A stirplate/hotplate is nice but about the only thing I ever used them for was for dissolving certain chemicals that took a long time or for certain titrations. I never remember needing more than one. I've owned several of them but didn't use them that much. They can be sort of a pain.


----------



## acpeacemaker (Oct 23, 2012)

Thanks GSP. I didn't know if the magnet would be irritating or not I've never used one. But have found several applications where I thought it would be useful. Currently I'm using several cast iron double hotplates. They work ok, but would like to upgrade a little bit in the future. The one thing I would like to change now is being able to control the heat behind glass.

Thanks,
Andrew


----------



## goldsilverpro (Oct 23, 2012)

acpeacemaker said:


> Thanks GSP. I didn't know if the magnet would be irritating or not I've never used one. But have found several applications where I thought it would be useful. Currently I'm using several cast iron double hotplates. They work ok, but would like to upgrade a little bit in the future. The one thing I would like to change now is being able to control the heat behind glass.
> 
> Thanks,
> Andrew



Get a Variac that's big enough to handle the current on the hotplate. You keep it outside the hood and plug the hotplate into it. It can be used to control all sorts of things. Lots of them used on eBay. I can help you choose one if you like. On eBay, I recently bought a new 20A one, made in China, for $90, to control an electric smoker. Not as good as a $600 equivalent one made in the US, but it works. 
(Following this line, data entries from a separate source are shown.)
-- ==== Sys2Proof/Tests/Slice0.lean ====
section
/-!
SUPPORT. Tests. Expected values are from spec/95_test_vectors.md (V numbers) or from the rule named; the words are written out from
the patterns of spec/opcode_table.json. The last part shows, for every statement with hypotheses, values that meet them.
-/

namespace Sys2Proof.Tests

open Sys2Proof.Machine

/-! ## Decoding: format number, three zeros, the table's bits -/

theorem test_decode_start : decodeWord 0b0000_000_000000110#16 = .ok .start := by decide
theorem test_decode_stop : decodeWord 0b0000_000_000000101#16 = .ok .stop := by decide
theorem test_decode_slotIdle : decodeWord 0b0010_000_000000001#16 = .ok (.slotIdle true) := by decide
theorem test_decode_slotAddr : decodeWord 0b0011_000_011010001#16 = .ok (.slotAddr 0b1101000 true) := by decide
theorem test_decode_addrAckW : decodeWord 0b0100_000_110100001#16 = .ok (.addrAckW 0x68 true) := by decide
theorem test_decode_addrAckR : decodeWord 0b0100_000_110100011#16 = .ok (.addrAckR 0x68 true) := by decide
theorem test_decode_addrNack : decodeWord 0b0101_000_110100101#16 = .ok (.addrNack 0x69 false true) := by decide
theorem test_decode_rxBit : decodeWord 0b0110_000_000000001#16 = .ok (.rxBit true) := by decide
theorem test_decode_rxOffset : decodeWord 0b0111_000_000011100#16 = .ok (.rxOffset 0x1C) := by decide
theorem test_decode_rxData : decodeWord 0b1000_000_010010100#16 = .ok (.rxData 0x94) := by decide
theorem test_decode_rxAck : decodeWord 0b1001_000_000000001#16 = .ok (.rxAck true) := by decide
theorem test_decode_txBit : decodeWord 0b1010_000_000000001#16 = .ok (.txBit true) := by decide
theorem test_decode_txMack : decodeWord 0b0000_000_000000000#16 = .ok .txMack := by decide
theorem test_decode_txMnack : decodeWord 0b0001_000_000000001#16 = .ok .txMnack := by decide
theorem test_decode_tick : decodeWord 0b1011_000_000010000#16 = .ok (.tick 16) := by decide
theorem test_decode_drain : decodeWord 0b1100_000_000001001#16 = .ok (.drain true false false true) := by decide
theorem test_decode_driveInterrupts : decodeWord 0b0000_000_000000001#16 = .ok .driveInterrupts := by decide
theorem test_decode_resetInterrupts : decodeWord 0b0000_000_000000010#16 = .ok .resetInterrupts := by decide
theorem test_decode_advance : decodeWord 0b0000_000_000000100#16 = .ok .advance := by decide
theorem test_decode_checkAlarms : decodeWord 0b0000_000_000001000#16 = .ok .checkAlarms := by decide
theorem test_decode_reset : decodeWord 0b1101_000_000000001#16 = .ok (.reset true) := by decide

/-- The low byte stands first. -/
theorem test_decode_low_byte_first : decode [0x1C, 0x70, 0xAA] = .ok (.rxOffset 0x1C, [0xAA]) := by decide
/-- What the decoder rejects, each by its name. -/
theorem test_decode_rejects :
    decode [0x06] = .error .truncated ∧ decodeWord 0x0206 = .error .reservedBits ∧ decodeWord 0x0016 = .error .reservedBits
      ∧ decodeWord 0xF000 = .error .noSuchFormat ∧ decodeWord 0x0007 = .error .noSuchPattern
      ∧ decodeWord 0x1000 = .error .noSuchPattern := by decide

/-! ## Ill-formed operations, refused by the check and by the decoder (R105, R165) -/

theorem test_tick_phase_0_ill_formed :
    (Instr.tick 0).wellFormed = false ∧ decodeWord (encode (.tick 0)) = .error .noSuchPhase := by decide
theorem test_tick_phase_17_ill_formed :
    (Instr.tick 17).wellFormed = false ∧ decodeWord (encode (.tick 17)) = .error .noSuchPhase := by decide
theorem test_drain_of_nothing_ill_formed :
    (Instr.drain false false false false).wellFormed = false
      ∧ decodeWord (encode (.drain false false false false)) = .error .nothingPending := by decide

/-! ## One step of each operation -/

/-- The state after power-up, with the vectors' example address. -/
def base : State := { State.powerUp false with ownAddr := 0x68 }

/-- `base` with the given time registers. -/
def withTime (sec min hour dow date month year century : Byte) : State :=
  { base with rf := putTime base.rf ⟨sec, min, hour, dow, date, month, year, century⟩ }

/-- `base` in a phase of the bus engine. -/
def onBus (phase : Phase) (sub : Sub) (bitcnt : Fin 8) (shreg cursor : Byte) : State :=
  { base with phase := phase, sub := sub, bitcnt := bitcnt, shreg := shreg, cursor := cursor }

/-- The outcome is a next state with the given property. -/
def after (o : Host.Outcome State Fault Refusal) (p : State → Bool) : Bool :=
  match o with
  | .next t => p t
  | _ => false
The stirplates can be very handy for certain things. Sometimes, though, especially if you have a lot of solids in the liquid or if you have a thick solution, it can be almost impossible to keep the stirbar centered. It will jump to the side of the beaker and stop turning. You have to keep messing with it to keep it going.

In one of my refineries, we had about a 6' long used restaurant grill with 4 or 5 gas burners. It was great because you could light only 1 or 2 burners at one end and have a wide spectrum of temperatures across the surface. To help cushion the glass containers from breakage, it was covered with fairly heavy asbestos cloth. You can't buy asbestos today but they probably have cloth from the same fabric that furnace gloves are made with. Instead of a fume hood, we used a tall wide tapered plenum, connected to the exhaust, behind and above the back of the grill. This is a tapered box about 4-6" thick with several adjustable exhaust slots on the face of it, running the width of it. Plenums are commonly used in plating shops behind fumey tanks.


----------



## oldgeek (Oct 23, 2012)

goldsilverpro said:


> Get a Variac that's big enough to handle the current on the hotplate. You keep it outside the hood and plug the hotplate into it. It can be used to control all sorts of things. Lots of them used on eBay. I can help you choose one if you like. On eBay, I recently bought a new 20A one, made in China, for $90, to control an electric smoker. Not as good as a $600 equivalent one made in the US, but it works.
> 
> The stirplates can be very handy for certain things. Sometimes, though, especially if you have a lot solids in the liquid or if you have a thick solution, it can be almost impossible to keep the stirbar centered. It will jump to the side of the beaker and stop turning. You have to keep messing with it to keep it going.
> 
> In one of my refineries, we had about a 6' long used restaurant grill with 4 or 5 gas burners. It was great because you could light only 1 or 2 burners and have a wide spectrum of temperatures across the surface. To cushion the glass containers, it was covered with asbestos cloth. You can't buy asbestos today but they probably have cloth from the same fabric that furnace gloves are made with. Instead of a fume hood, we used a tall wide tapered plenum behind and above the grill. This is a tapered box with several adjustable exhaust slots on the face of it, running the width of it. Plenums are commonly used in plating shops behind fumey tanks.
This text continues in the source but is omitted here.